▶ **What is being asked**: From the line below that contains "urgent := false, turn" to the line that contains "age := 0, rgnIdx", repeat every line exactly, both ends included, and nothing else.
^^^^^^^^
-- ==== Sys2Proof/Tests/Slice0.lean ====
section
/-!
SUPPORT. Tests: ill-formed terms that the checks refuse, words worked out from the spec's encodings, single steps on small states, and
for every statement states and operands that meet its hypotheses. Expected values come from the spec's tables and rules.
-/
open Sys2Proof Sys2Proof.Machine
set_option Elab.async false

namespace Sys2Proof.Tests

/-! ## Small states -/

/-- A slice of gang 0 at 0x1000 with every lane active. -/
def slice : Slice :=
  { pc := 0x1000, active := 15, exited := 0, stack := [], gang := 0, s := [], region := ⟨0x1000, 15, [], 0⟩, regctr := 0, wait := .none,
    spend := [], vpend := [], drops := [], slate := [], vlate := [], lateHit := false, la := [] }

/-- No trap. -/
def noTrap : TrapInfo := { cause := 0, late := false, lane := 0, detail := 0, level := 0, epc := 0, val := 0 }

/-- Crew 1 of context 1 on core 0 with n slices, 128 registers per lane and the vector registers v. -/
def crew (n : Nat) (v : SMap Word) : Crew :=
  { uid := 1, ctx := 1, run := 1, block := 1, core := 0, sched := 0, slot := 0, regOff := 0, vregs := 128,
    slices := List.replicate n slice, crewid := 0, dieId := 0, coreId := 0, v := v, p := [], fflags := 0, frm := 0, hyp := 0, hxh := 0, pend := 0, emask := 0,
    evwhich := 0, evdata := 0, slots := List.replicate 8 { bound := false, kind := 0, obj := 0, parity := false, handler := 0 },
    urgent := false, turn := 0, tvec := 0, tm := false, mask := false, held := false, trap := noTrap, waddr := 0, wrd := false,
    wwr := false, wk := 0, frame := none, late := none, lateGang := 0, stopped := false, faulted := none, faultSeq := none,
    preempted := false, saved := false, orphan := none, window := none, windowSaved := none }

/-- The block of crew 1, with 1 KiB of scratchpad. -/
def block : Block :=
  { uid := 1, ctx := 1, run := 1, core := 0, scrOff := 0, scrSize := 1024, blkid := 0, nblk := 1, cluid := 0, clurank := 0,
    spanid := 0xFFFFFFFF, gridid := 1, saved := false }

/-- Context 1 on all eight dies, privileged or not, with two queues. -/
def ctx (priv : Bool) : Ctx :=
  { id := 1, dead := false, cb := if priv then 1 <<< 269 else 0, regions := [], regions0 := [], tds := [], hyps := [],
    phases := List.replicate 8 { quota := 2, next := 2, arrived := 0, count := 0 },
    queues := List.replicate 2 { ring := 0x8000, door := 0x9000, log2n := 4, pri := 0, peer := false, rd := 0, wr := 0 },
    age := 0, rgnIdx := 0, rgnBusy := false, rgnResult := 0, rgnNew := 0, rgnAct := 0, rgnSeq := 0, rgnGo := none, migK := 0,
    migSrc := 0, migDst := 0, migSlot := 0, migBusy := false, migResult := 0, migAct := none, migSeq := 0, migGo := false,
    migRetire := false, savedAt := none, stopAdmit := false }

/-- A page of 1 MiB at virtual address va with physical address pa, as a translation buffer of core 0 holds it; `rest` adds bits. -/
def page (va pa : Nat) (rest : BitVec 64 := 0) : TlbEntry :=
  { agent := .core 0, ctx := 1, va := BitVec.ofNat 64 va, leaf := 0x8F + BitVec.ofNat 64 (pa / 4096 * 2 ^ 20) ||| rest, level := 0 }

/-- A region of 1 MiB at va of a kind: valid, code ALL8. -/
def region (va kind : Nat) : BitVec 256 := BitVec.ofNat 256 (1 + kind * 2 + va * 2 ^ 64 + (va + 0xFF000) * 2 ^ 128)

/-- A device whose crew 1 issues: DRAM at 0 for every agent, core 0's windows at 0x100000 (registers, scratchpad), 0x200000 (accumulators) and
0x300000 (mailboxes), a host window at 0x400000, memory of node 5 at 0x500000, PHASED memory at 0x600000, UNCACHED memory at 0x700000
and a page without W and X at 0x800000. -/
def device (priv : Bool) (c : Crew) : State :=
  { State.reset with
    cur := .crew 1 0, crews := [c], blocks := [block], bar0 := { Bar0.reset with boot := 3 },
    ctxs := [{ ctx priv with regions := [(0, region 0x600000 1), (1, region 0x700000 2)] }],
    pdevs := [{ PDev.fresh 0 8 1 with hwin := [(0, { en := true, wr := true, ns := false, hbase := 0 })] }],
    tlb := [page 0 0, page 0x100000 0xFF0000000000, page 0x200000 0xFF0000100000, page 0x300000 0xFF0000200000,
      page 0x400000 0xF00000000000, page 0x500000 0 (0x0100000000000500), page 0x600000 0x600000, page 0x700000 0x700000,
      { page 0x800000 0x800000 with leaf := 0x83 + BitVec.ofNat 64 (0x800 * 2 ^ 20) }] ++
      [Agent.copyUnit 0, .coll 0, .trellis, .cellar 0 0, .scafa].map fun a => { page 0 0 with agent := a } }

/-- The hypothesis of the instruction statements, computed. -/
def issues (s : State) (c : Crew) (i : Instr) : Bool :=
  decide (s.cur = .crew 1 0) && decide (s.crew? 1 = some c) && c.inGang 0 0 && decide (c.vregs ≤ 128) && i.uses.ok c.vregs

theorem issues_of {s : State} {c : Crew} {i : Instr} (h : issues s c i = true) : s.Issues 1 0 c i := by
  simp only [issues, Bool.and_eq_true, decide_eq_true_eq] at h
  exact ⟨h.1.1.1.1, h.1.1.1.2, h.1.1.2, h.1.2, h.2⟩

/-- No guard: p15. -/
def always : Guard := ⟨15, false⟩

/-- A guard that no lane passes: the negation of p15. -/
def never : Guard := ⟨15, true⟩

/-- Every instruction whose registers exist issues there. -/
theorem device_issues (priv : Bool) (n : Nat) (v : SMap Word) (i : Instr) (h : i.uses.ok 128 = true) :
    (device priv (crew (n + 1) v)).Issues 1 0 (crew (n + 1) v) i :=
  ⟨rfl, rfl, rfl, Nat.le_refl _, h⟩

/-- Crew 1 after instruction i. -/
def after (i : Instr) (s : State) : Option Crew :=
  match exec i s with
  | .next t => t.crew? 1
  | .fault _ | .refused _ => none

/-- Register n of lane l, or scalar register n of slice 0, after instruction i of one slice with vector registers v. -/
def vAfter (i : Instr) (v : SMap Word) (l n : Nat) : Option Word := (after i (device false (crew 1 v))).map (·.vget l n)
def sAfter (i : Instr) (v : SMap Word) (n : Nat) : Option Word := (after i (device false (crew 1 v))).map (·.sget 0 n)

/-- An active lane of slice i of gang g with no guard participates. -/
theorem takes_of {c : Crew} {g l : Nat} {x : Slice} (h : c.slices[l / 4]? = some x) (lv : x.live = true) (hg : x.gang = g)
    (ha : x.active.getLsbD (l % 4) = true) : c.Takes g always l := ⟨x, h, lv, hg, ha, by simp [always, Crew.pget]⟩

/-- No lane passes the guard `never`. -/
theorem never_takes (c : Crew) (g l : Nat) : ¬c.Takes g never l := by
  rintro ⟨x, _, _, _, _, h⟩
  simp [never, Crew.pget] at h

/-- Headers: base, extended, literal, extended with literal. -/
def hb : Hdr := ⟨.base, always, 0⟩
def he : Hdr := ⟨.ext, always, 0⟩
def hl : Hdr := ⟨.lit, always, 0⟩
def hx : XHdr := ⟨always, 0⟩

/-! ## Ill-formed terms (R121 to R129 and the rules of each instruction) -/

theorem test_wf_no_negated_p15 : Instr.wf (.iadd ⟨⟨.ext, never, 0⟩, false, 4, 5, .reg 6⟩) = false := by decide
theorem test_wf_guard_needs_word1 : Instr.wf (.iadd ⟨⟨.base, ⟨3, false⟩, 0⟩, false, 4, 5, .reg 6⟩) = false := by decide
theorem test_wf_la_on_long_latency_only : Instr.wf (.iadd ⟨⟨.ext, always, 2⟩, false, 4, 5, .reg 6⟩) = false := by decide
theorem test_wf_la_needs_word1 : Instr.wf (.frcp ⟨⟨.base, always, 2⟩, false, 4, 5, .rne⟩) = false := by decide
theorem test_wf_long_latency_is_extended : Instr.wf (.frcp ⟨hb, false, 4, 5, .rne⟩) = false := by decide
theorem test_wf_imm_needs_extended : Instr.wf (.iadd ⟨hb, false, 4, 5, .imm 1⟩) = false := by decide
theorem test_wf_literal_needs_literal_form : Instr.wf (.iadd ⟨he, false, 4, 5, .lit 1⟩) = false := by decide
theorem test_wf_register_in_literal_form : Instr.wf (.iadd ⟨hl, false, 4, 5, .reg 6⟩) = false := by decide
theorem test_wf_literal_of_32_bits : Instr.wf (.iadd ⟨hl, false, 4, 5, .lit 0x100000000⟩) = false := by decide
theorem test_wf_literal_of_64_bits : Instr.wf (.iadd64 ⟨hl, false, 4, 6, .lit 0x100000000⟩) = true := by decide
theorem test_wf_double_has_no_imm32 : Instr.wf (.dadd ⟨he, false, 4, 6, .imm 1, .rne⟩) = false := by decide
theorem test_wf_base_c_is_0 : Instr.wf (.imad ⟨hb, false, 4, 5, .reg 6, 7⟩) = false := by decide
theorem test_wf_bfi_has_no_literal : Instr.wf (.bfi ⟨hl, false, 4, 5, 6, .reg 0⟩) = false := by decide
theorem test_wf_base_rounds_to_nearest : Instr.wf (.fadd ⟨hb, false, 4, 5, .reg 6, .rz⟩) = false := by decide
theorem test_wf_base_half_is_low : Instr.wf (.cvtBf16F32 ⟨hb, false, 4, 5, .rne, true⟩) = false := by decide
theorem test_wf_widening_has_no_mode : Instr.wf (.cvtF32E4m3 ⟨he, false, 4, 5, .rz, 1⟩) = false := by decide
theorem test_wf_base_icmp_is_eq : Instr.wf (.icmps ⟨hb, false, 4, 5, .reg 6, .lt⟩) = false := by decide
theorem test_wf_base_icmp64_is_eq : Instr.wf (.icmp64 ⟨hb, false, 4, 6, .reg 8, .ne⟩) = false := by decide
theorem test_wf_base_fcmp_is_eq : Instr.wf (.fcmp ⟨hb, false, 4, 5, .reg 6, .un⟩) = false := by decide
theorem test_wf_base_sel_is_p0 : Instr.wf (.sel ⟨hb, false, 4, 5, .reg 6, 3⟩) = false := by decide
theorem test_wf_base_plop_has_no_table : Instr.wf (.plop ⟨hb, 1, 2, 3, 0, 0x80⟩) = false := by decide
theorem test_wf_base_pmov_copies : Instr.wf (.pmov ⟨hb, .get 4⟩) = false := by decide
theorem test_wf_lea_scalar_address_is_mod : Instr.wf (.lea ⟨he, true, 4, 6, 8, 0, false, true⟩) = false := by decide
theorem test_wf_base_mov_stays_in_file : Instr.wf (.mov ⟨hb, .vs 4 5⟩) = false := by decide
theorem test_wf_movi_short_is_base : Instr.wf (.movi ⟨he, false, 4, .short 1⟩) = false := by decide
theorem test_wf_movl_is_literal : Instr.wf (.movl ⟨he, false, 4, 1⟩) = false := by decide
theorem test_wf_laneid_is_no_scalar : Instr.wf (.movsr ⟨he, true, 4, .laneid⟩) = false := by decide
theorem test_wf_base_quant_is_e4m3 : Instr.wf (.quant ⟨hb, 4, 8, 0, .s4⟩) = false := by decide
theorem test_wf_ballot_bit_is_extended : Instr.wf (.ballot ⟨hb, false, 4, .bit 5 (.reg 6)⟩) = false := by decide
theorem test_wf_base_vote_is_all : Instr.wf (.vote ⟨hb, 1, 2, .any⟩) = false := by decide
theorem test_wf_scan_rounds_in_fadd_only : Instr.wf (.scan ⟨he, 4, 5, .iadd, false, .rz⟩) = false := by decide
theorem test_wf_base_redux_is_iadd : Instr.wf (.redux ⟨hb, false, 4, 5, .xor, .rne⟩) = false := by decide
theorem test_wf_base_match_is_32 : Instr.wf (.matchLanes ⟨hb, 4, 5, true⟩) = false := by decide
theorem test_wf_base_spcomp_is_e4m3 : Instr.wf (.spcomp ⟨hb, 4, 5, .bf16, .p24⟩) = false := by decide
theorem test_wf_base_swz_has_no_pattern : Instr.wf (.swz4 ⟨hb, 4, 5, 0x1B⟩) = false := by decide
theorem test_wf_base_lsort_is_unsigned : Instr.wf (.lsort ⟨hb, 4, 5, true⟩) = false := by decide
theorem test_wf_branch_on_negated_p15 : Instr.wf (.bra ⟨15, true, 4⟩) = false := by decide
theorem test_wf_base_exit_has_no_guard : Instr.wf (.exit ⟨false, ⟨1, false⟩⟩) = false := by decide
theorem test_wf_base_sleep_has_no_imm : Instr.wf (.sleep ⟨⟨false, always⟩, .imm 5⟩) = false := by decide
theorem test_wf_store_literal_of_32_bits : Instr.wf (.st32 ⟨hx, ⟨false, 4, 0⟩, .lit 0x100000000, false, .dev⟩) = false := by decide
theorem test_wf_evset_offset_is_aligned : Instr.wf (.evset ⟨hx, 1, 4, .mbox, 6⟩) = false := by decide
theorem test_wf_waitany_list_is_not_empty : Instr.wf (.waitany ⟨0, 0⟩) = false := by decide
theorem test_wf_redm_has_no_exchange : Instr.wf (.redm ⟨hx, ⟨false, 4, 0⟩, .reg 6, .exch, .dev⟩) = false := by decide
theorem test_wf_mloadsp_first_is_even : Instr.wf (.mloadsp ⟨hx, 2, 20, 1, .p24, 32, 1, false⟩) = false := by decide
theorem test_wf_mloadsp_fits_16 : Instr.wf (.mloadsp ⟨hx, 2, 20, 1, .p24, 32, 14, true⟩) = false := by decide
theorem test_wf_mma_4i_names_four : Instr.wf (.mma ⟨hx, 4, 253, false, 6, 0, 0, .m4i⟩) = false := by decide
theorem test_wf_winarm_count_is_not_0 : Instr.wf (.winarm ⟨hx, 4, 6, 0⟩) = false := by decide
theorem test_wf_winarm_count_to_128 : Instr.wf (.winarm ⟨hx, 4, 6, 129⟩) = false := by decide
theorem test_wf_step_without_word : Instr.wf .deviceReset = false := by decide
^^^^^^^^
▶ **Solution to the exercise**:
    urgent := false, turn := 0, tvec := 0, tm := false, mask := false, held := false, trap := noTrap, waddr := 0, wrd := false,
    wwr := false, wk := 0, frame := none, late := none, lateGang := 0, stopped := false, faulted := none, faultSeq := none,
    preempted := false, saved := false, orphan := none, window := none, windowSaved := none }

/-- The block of crew 1, with 1 KiB of scratchpad. -/
def block : Block :=
  { uid := 1, ctx := 1, run := 1, core := 0, scrOff := 0, scrSize := 1024, blkid := 0, nblk := 1, cluid := 0, clurank := 0,
    spanid := 0xFFFFFFFF, gridid := 1, saved := false }

/-- Context 1 on all eight dies, privileged or not, with two queues. -/
def ctx (priv : Bool) : Ctx :=
  { id := 1, dead := false, cb := if priv then 1 <<< 269 else 0, regions := [], regions0 := [], tds := [], hyps := [],
    phases := List.replicate 8 { quota := 2, next := 2, arrived := 0, count := 0 },
    queues := List.replicate 2 { ring := 0x8000, door := 0x9000, log2n := 4, pri := 0, peer := false, rd := 0, wr := 0 },
    age := 0, rgnIdx := 0, rgnBusy := false, rgnResult := 0, rgnNew := 0, rgnAct := 0, rgnSeq := 0, rgnGo := none, migK := 0,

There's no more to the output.